The wrapped-up swing shivers, the chains rattling. It doesn’t want to be fixed, but Mark is persistent. Donghyuck watches Mark’s hands, his clever curse-breaker fingers, and thinks that maybe he and the swing are a little bit similar. 

“Come on,” Mark coaxes, and the swing reluctantly unwraps from the pole. “There we go.” 
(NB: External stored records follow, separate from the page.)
/-- CMOV_FROM (R136, R145, R147, R157); `f` holds M slot bits [14:0]. -/
def execCmovFrom (n : CoreId) (nb : Bool) (f : BitVec 15) (s : State) : Result :=
  .next (s.cmovFrom n nb f.toNat)

/-- CISSUE (R136 to R145, R153, R155); `f` holds M slot bits [14:0]. -/
def execCissue (n : CoreId) (nb : Bool) (f : BitVec 15) (s : State) : Result :=
  .next (s.cissue n nb f.toNat)

/-- CWAIT (R136, R137); `f` holds M slot bits [14:0]. -/
def execCwait (n : CoreId) (nb : Bool) (f : BitVec 15) (s : State) : Result :=
  .next (s.cwait n nb f.toNat)

/-- SNOP (R99). -/
def execSnop (n : CoreId) (nb : Bool) (sd sa : BitVec 4) (sb : BitVec 5) (s : State) : Result :=
  .next (s.issueS n nb 0x00 sd sa sb)

/-- ADD (R99). -/
def execAdd (n : CoreId) (nb : Bool) (sd sa : BitVec 4) (sb : BitVec 5) (s : State) : Result :=
  .next (s.issueS n nb 0x01 sd sa sb)

/-- SUB (R99). -/
def execSub (n : CoreId) (nb : Bool) (sd sa : BitVec 4) (sb : BitVec 5) (s : State) : Result :=
  .next (s.issueS n nb 0x02 sd sa sb)

/-- AND (R99). -/
def execAnd (n : CoreId) (nb : Bool) (sd sa : BitVec 4) (sb : BitVec 5) (s : State) : Result :=
  .next (s.issueS n nb 0x03 sd sa sb)

/-- OR (R99). -/
def execOr (n : CoreId) (nb : Bool) (sd sa : BitVec 4) (sb : BitVec 5) (s : State) : Result :=
  .next (s.issueS n nb 0x04 sd sa sb)

/-- XOR (R99). -/
def execXor (n : CoreId) (nb : Bool) (sd sa : BitVec 4) (sb : BitVec 5) (s : State) : Result :=
  .next (s.issueS n nb 0x05 sd sa sb)

/-- SHL (R99). -/
def execShl (n : CoreId) (nb : Bool) (sd sa : BitVec 4) (sb : BitVec 5) (s : State) : Result :=
  .next (s.issueS n nb 0x06 sd sa sb)

/-- SHRA (R99). -/
def execShra (n : CoreId) (nb : Bool) (sd sa : BitVec 4) (sb : BitVec 5) (s : State) : Result :=
  .next (s.issueS n nb 0x07 sd sa sb)

/-- ADDI (R99). -/
def execAddi (n : CoreId) (nb : Bool) (sd sa : BitVec 4) (sb : BitVec 5) (s : State) : Result :=
  .next (s.issueS n nb 0x08 sd sa sb)

/-- MOVA (R99). -/
def execMova (n : CoreId) (nb : Bool) (sd sa : BitVec 4) (sb : BitVec 5) (s : State) : Result :=
  .next (s.issueS n nb 0x0a sd sa sb)

/-- MOVO (R99). -/
def execMovo (n : CoreId) (nb : Bool) (sd sa : BitVec 4) (sb : BitVec 5) (s : State) : Result :=
  .next (s.issueS n nb 0x0b sd sa sb)

/-- MOVL (R99). -/
def execMovl (n : CoreId) (nb : Bool) (sd sa : BitVec 4) (sb : BitVec 5) (s : State) : Result :=
  .next (s.issueS n nb 0x0c sd sa sb)

/-- MOVB (R99). -/
def execMovb (n : CoreId) (nb : Bool) (sd sa : BitVec 4) (sb : BitVec 5) (s : State) : Result :=
  .next (s.issueS n nb 0x0d sd sa sb)

/-- MFA (R99). -/
def execMfa (n : CoreId) (nb : Bool) (sd sa : BitVec 4) (sb : BitVec 5) (s : State) : Result :=
  .next (s.issueS n nb 0x0e sd sa sb)

/-- MFC (R99). -/
def execMfc (n : CoreId) (nb : Bool) (sd sa : BitVec 4) (sb : BitVec 5) (s : State) : Result :=
  .next (s.issueS n nb 0x0f sd sa sb)

/-- MTC (R99). -/
def execMtc (n : CoreId) (nb : Bool) (sd sa : BitVec 4) (sb : BitVec 5) (s : State) : Result :=
  .next (s.issueS n nb 0x10 sd sa sb)

/-- BEQZ (R99). -/
def execBeqz (n : CoreId) (nb : Bool) (sd : BitVec 4) (disp : BitVec 9) (s : State) : Result :=
  .next (s.issueB n nb 0x20 sd disp)

/-- BNEZ (R99). -/
def execBnez (n : CoreId) (nb : Bool) (sd : BitVec 4) (disp : BitVec 9) (s : State) : Result :=
  .next (s.issueB n nb 0x21 sd disp)

/-- BLTZ (R99). -/
def execBltz (n : CoreId) (nb : Bool) (sd : BitVec 4) (disp : BitVec 9) (s : State) : Result :=
  .next (s.issueB n nb 0x22 sd disp)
Now there are two swings, one for each of them, and Donghyuck sits down, the plastic seat squeaking under his weight. 

Mark doesn’t sit, just braces a shoulder on the pole next to Donghyuck, framed by the colors of the sunset. 

“I haven’t been here since high school,” Donghyuck says, digging his heels into the wood chips. “But then again, I barely came here. That was more your thing.” 

“It coulda been your thing too,” Mark says. “You were always welcome.” 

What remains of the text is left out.